## Thursday, 3 July 2014

### The Oracle (7)

We're now down to 8 teams left in the World Cup. Interestingly, despite a pretty disappointing display by some of the (more or less rightly so) highly rated teams, such as Spain, Italy, Portugal or England, European sides are exactly 50% of the lot. Given the quarter final game between France and Germany, at least one European team is certain to reach the semifinals. Also, it is worth noticing that the 8 remaining teams are the group winners $-$ which kind of confirms Michael Wallace's point.

We've now re-updated the data, the "form" and the "offset" variables (as briefly explained here) using the results of the round of 16. The model had predicted (as shown in the graphs here) wide uncertainty for the potential outcomes of the games (also, we had not included the added complication of extra times & penalties $-$ more on this later). I believe this has been confirmed by the actual games. In many cases (in fact, probably all but the Colombia-Uruguay game, which was kind-of-dominated by the former), the games have been substantially close. As a result, we've observed a slightly higher than usual proportion of games ending up at extra times.

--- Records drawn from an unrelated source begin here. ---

/-! Bring-up, Solom Link and scale-out (16 R486-R506, 18 R526-R535). -/

/-- 18 R526-R535, 16 R503: clocks start and the package restarts at step 2 with what the nonvolatile store keeps; the firmware image decides between running and recovery; a pushed image; units report ready, or failed for good; PODCFG
is written once and the pod synchronised once; a function's reset begins with a hold and ends with its partition as CREATE leaves one. Model's choices: log entries 4, 30, 49, 50, 59 and 78 (the root, unstated resets, function reset, late servers, events whose
condition fails, what a function's reset waits for). -/
def Obligations.BringUpResults : Prop :=
  ∀ (s : State),
    let b := s.bring
    let fresh (t : State) : Prop := t.bring.state = .booting ∧ t.cores = [] ∧ t.hbm = [] ∧ t.parts = State.reset.parts ∧ t.fns = State.reset.fns ∧ t.ranges = [] ∧ t.launches = [] ∧
      t.net = [] ∧ t.hostMem = s.hostMem ∧ t.hostOut = s.hostOut ∧ t.retired = s.retired ∧ t.bring.sigLeft = b.sigLeft ∧ (∀ v, (t.serverAt v).ready = false) ∧
      (∀ c, (t.clusterAt c).ready = false)
    (∃ t, exec .perstDeassert s = .next t ∧ fresh t ∧ t.bring.image = b.image ∧ t.cycle = 0 ∧ t.time = 0 ∧ t.bring.minSvn = b.minSvn) ∧
    (∃ t, exec .physicalFunctionReset s = .next t ∧ fresh t ∧ t.time = s.time ∧ t.bring.minSvn = b.minSvn ∧ exec (.functionLevelReset 0) s = .next t) ∧
    (∀ verdict svn raises root, b.pushed = none → b.state = .booting → root % 32768 = 0 → root < 2 ^ 51 →
      (verdict = .good → b.minSvn ≤ svn → exec (.firmwareImageVerified verdict svn raises root) s = .next { s with
        ptroot := root, bring := { b with state := .running, svn := svn, minSvn := if raises then svn else b.minSvn } }) ∧
      (verdict ≠ .good ∨ svn < b.minSvn → exec (.firmwareImageVerified verdict svn raises root) s = .next { s with bring := { b with state := .recovery } })) ∧
    (∀ w ok, b.state ≠ .booting →
      let taken : Prop := b.state = .running ∧ ∃ e ∈ s.parts, e.2.node ≠ 0
      let starts (r : Bring) : Prop := exec (.rcgo 0 w ok) s = .next { s with bring := r }
      (b.pushed ≠ none → exec (.rcgo 0 w ok) s = .next s) ∧
      (b.pushed = none → taken → starts { b with rcstat := 5 }) ∧
      (b.pushed = none → ¬taken → ok = false → starts { b with rcstat := 4 }) ∧
      (b.pushed = none → ¬taken → ok = true → starts { b with rcstat := 1, pushed := some (Mem.read s.hostMem b.rcaddr.toNat b.rclen.toNat) })) ∧
    (∀ verdict svn raises root bytes, b.pushed = some bytes →
      let ends (c : BitVec 4) : Prop := exec (.firmwareImageVerified verdict svn raises root) s = .next { s with bring := { b with rcstat := c, pushed := none } }
      (verdict = .badSig → ends 2) ∧ (verdict = .rollback → ends 3) ∧ (verdict = .dmaError → ends 4) ∧ (verdict = .good → svn < b.minSvn → ends 3) ∧
      (verdict = .good → b.minSvn ≤ svn → ∃ t, exec (.firmwareImageVerified verdict svn raises root) s = .next t ∧ fresh t ∧ t.bring.rcstat = 6 ∧
        t.bring.image = bytes ∧ t.bring.pushed = none ∧ t.bring.minSvn = if raises then svn else b.minSvn)) ∧
    (b.state = .running → ∀ pass bad,
      (∀ c, c < Config.numClusters → (s.clusterAt c).ready = false → (s.clusterAt c).failed = false →
        ∃ t, exec (.unitReady (.cluster c) pass bad) s = .next t ∧
          (∀ q ∈ bad, q / 4 = c → q ∈ t.retired) ∧
          (pass = false ∨ (∀ i < 4, 4 * c + i ∈ s.retired ∨ 4 * c + i ∈ bad) → (t.clusterAt c).failed = true ∧ (t.clusterAt c).ready = false) ∧
          (pass = true → (∀ q ∈ bad, q / 4 ≠ c) → (∃ i < 4, 4 * c + i ∉ s.retired) → (t.clusterAt c).ready = true ∧ (t.clusterAt c).cm = [] ∧ t.retired = s.retired)) ∧
      (∀ v, v < Config.numServers → (s.serverAt v).ready = false → (s.serverAt v).failed = false →
        ∃ t, exec (.unitReady (.server v) pass bad) s = .next t ∧ (t.serverAt v).ready = pass ∧ (t.serverAt v).failed = !pass ∧
          ((t.serverAt v).remap = (s.serverAt v).remap)) ∧
      (∀ u, (∃ c, u = .cluster c ∧ (s.clusterAt c).failed = true) ∨ (∃ v, u = .server v ∧ (s.serverAt v).failed = true) → exec (.unitReady u pass bad) s = .next s) ∧
      exec (.unitReady .timestampService true bad) s = .next { s with tss := { s.tss with ready := true } } ∧
      exec (.unitReady .madder true bad) s = .next { s with bring := { b with madder := true } } ∧
      exec (.unitReady .placement true bad) s = .next { s with bring := { b with placement := true } } ∧
      (∀ i < 2, ∃ t, exec (.unitReady (.scalePort i) true bad) s = .next t ∧ t.bring.scale.getLsbD i = true) ∧
      (∀ i p, i < 8 → b.podWritten = true → (s.portAt i).ready = false → neighbour b.sizes b.pkgid.toNat (i / 2) (i % 2 == 0) = some p →
        ∃ t, exec (.unitReady (.solomPort i) true bad) s = .next t ∧ (t.portAt i).ready = true ∧ (t.portAt i).state = 2 ∧ (t.portAt i).peer = BitVec.ofNat 12 p)) ∧
    (∀ w, exec (.podcfg w) s = .next (if b.state = .booting ∨ b.podWritten = true then s
      else { s with bring := { b with podWritten := true, pkgid := w.extractLsb' 16 12, sizes := w.extractLsb' 4 12 } })) ∧
    (∀ ns, b.state = .running → b.podWritten = true → b.podSynced = false → ∃ t, exec (.podSynchronisation ns) s = .next t ∧
      t.time = s.time + BitVec.ofNat 64 ns ∧ t.bring.podSynced = true ∧ exec (.podSynchronisation ns) t = .next t) ∧
    (∀ fn, fn ≠ 0 → s.fnLive fn = true →
      let emptied (t : State) : Prop := (t.partAt fn).resetting = false ∧ (t.partAt fn).domains = [] ∧ (t.partAt fn).farMap = [] ∧
        (t.partAt fn).stopping = false ∧ (t.partAt fn).held = false ∧ (t.partAt fn).farEpoch = (s.partAt fn).farEpoch + 1 ∧
        (∀ l ∈ t.launches, l.ref.fn ≠ fn) ∧ ∀ port ∈ t.qps, ∀ q ∈ port.2, q.2.part ≠ fn
      ((s.partAt fn).resetting = false → ∃ t, exec (.functionLevelReset fn) s = .next t ∧ (t.fnAt fn).tdi = .unlocked ∧ (t.fnAt fn).queue = [] ∧
        (∀ e ∈ t.keys, e.2.part ≠ fn) ∧
        ((s.partAt fn).node ≠ 0 → (t.fnAt fn).records.length = (s.fnAt fn).records.length + (s.fnAt fn).queue.length ∧
          (t.partAt fn).cres = true ∧ (t.partAt fn).resetting = true ∧ (t.partAt fn).stopping = true) ∧
        ((s.partAt fn).node = 0 → emptied t)) ∧
      ((s.partAt fn).resetting = true → s.holdSettled fn true && s.partDrained fn = false → exec (.functionLevelReset fn) s = .next s) ∧
      ((s.partAt fn).resetting = true → s.holdSettled fn true && s.partDrained fn = true →
        let img := (s.partAt fn).img.toNat
        (∀ t, s.askObject firmwareUnit img (imageAt img) = some t → exec (.functionLevelReset fn) s = .next t) ∧
        (s.askObject firmwareUnit img (imageAt img) = none → ∃ t, exec (.functionLevelReset fn) s = .next t ∧ emptied t)))
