@[simp] theorem Tbl.get_put_self (d x : α) : ∀ (t : Tbl α) (i : Nat), Tbl.get d (Tbl.put t i x) i = x
  | [], i => by simp [Tbl.put, Tbl.get]
  | (k, v) :: t, i => by
    simp only [Tbl.put]
    split
    · rename_i h; simp [Tbl.get, h]
    · split
      · simp [Tbl.get]
      · rename_i h1 h2; simp [Tbl.get, h1, h2, Tbl.get_put_self d x t i]

theorem Tbl.get_put_ne (d x : α) : ∀ (t : Tbl α) (i j : Nat), j ≠ i → Tbl.get d (Tbl.put t i x) j = Tbl.get d t j
  | [], i, j, h => by simp [Tbl.put, Tbl.get, h]
  | (k, v) :: t, i, j, h => by
    simp only [Tbl.put]
    split
    · rename_i hk
      subst hk
      simp [Tbl.get, h]
    · split
      · rename_i h1 h2
        simp only [Tbl.get, h, if_false]
        split
        · rename_i h3
          have h4 : ¬ j = k := by omega
          have h5 : j < k := by omega
          simp [h4, h5]
        · rfl
      · simp only [Tbl.get]
        rw [Tbl.get_put_ne d x t i j h]

@[simp] theorem Tbl.find_put_self (x : α) : ∀ (t : Tbl α) (i : Nat), Tbl.find (Tbl.put t i x) i = some x
  | [], i => by simp [Tbl.put, Tbl.find]
  | (k, v) :: t, i => by
    simp only [Tbl.put]
    split
    · rename_i h; simp [Tbl.find, h]
    · split
      · simp [Tbl.find]
      · rename_i h1 h2; simp [Tbl.find, h1, h2, Tbl.find_put_self x t i]

/-- Every entry of a table after one was replaced is that one or an old one. -/
theorem Tbl.mem_put (x : α) : ∀ {t : Tbl α} {i : Nat} {e : Nat × α}, e ∈ Tbl.put t i x → e = (i, x) ∨ e ∈ t
  | [], i, e, h => by simp [Tbl.put] at h; simp [h]
  | (k, v) :: t, i, e, h => by
    simp only [Tbl.put] at h
    split at h
    · rename_i hk
      subst hk
      rcases List.mem_cons.1 h with h | h
      · exact .inl h
      · exact .inr (by simp [h])
    · split at h
      · rcases List.mem_cons.1 h with h | h
        · exact .inl h
        · exact .inr h
      · rcases List.mem_cons.1 h with h | h
        · exact .inr (by simp [h])
        · rcases Tbl.mem_put x h with h | h
          · exact .inl h
          · exact .inr (by simp [h])

/-- What a table answers at a key is the default or an entry. -/
theorem Tbl.get_mem (d : α) : ∀ (t : Tbl α) (i : Nat), Tbl.get d t i = d ∨ (i, Tbl.get d t i) ∈ t
  | [], i => by simp [Tbl.get]
  | (k, v) :: t, i => by
    simp only [Tbl.get]
    split
    · rename_i h; simp [h]
    · split
      · simp
      · rcases Tbl.get_mem d t i with h | h
        · exact .inl h
        · exact .inr (by simp [h])

end Sys2Proof.Machine
end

So, we've also complicated (further!) our model to estimate the result by including extra times and penalties. In a nutshell, when the game is predicted to be a draw (ie the predicted number of goals scored by the two teams is the same), then we've additionally simulated the outcome of extra times.

In doing this, we've used the same basic structure as for the regular time, but we've added a decremental factor to the linear predictor (describing the "propensity" of team A to score when playing against team B). This makes sense, since the duration of extra time is 1/3 of the normal game. Also, there is added pressure and teams normally tend to be more conservative. Thus, in this prediction, we've increased the chance of observing 0 goals and accounted for the shorter time played. If the prediction is still for a draw, then we've determined the winner by assuming that penalty shoot outs essentially are a randomising device $-$ each team have 50% chance of winning them.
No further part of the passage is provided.